(Extracted data entries)
--*--
-- ==== Sys2Proof/Machine/Dispatch.lean ====
section
/-! DEFINITION. The dispatch: one arm per command, each a call of its meaning. -/

namespace Sys2Proof.Machine
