-- ==== Sys2Proof/Machine/Core.lean ====
section
/-! DEFINITION. The machine as the host runs it. -/

def Sys2Proof.core : Host.Core := { State := Sys2Proof.Machine.State, Fault := Sys2Proof.Machine.Fault, Refusal := Sys2Proof.Machine.Refusal, step := Sys2Proof.Machine.step, reset := Sys2Proof.Machine.State.reset }
end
--*--
What the task requires
If a line in the records contains the string "DEFINITION", copy it out.

Answer box
/-! DEFINITION. The dispatch: one arm per command, each a call of its meaning. -/
/-! DEFINITION. The machine as the host runs it. -/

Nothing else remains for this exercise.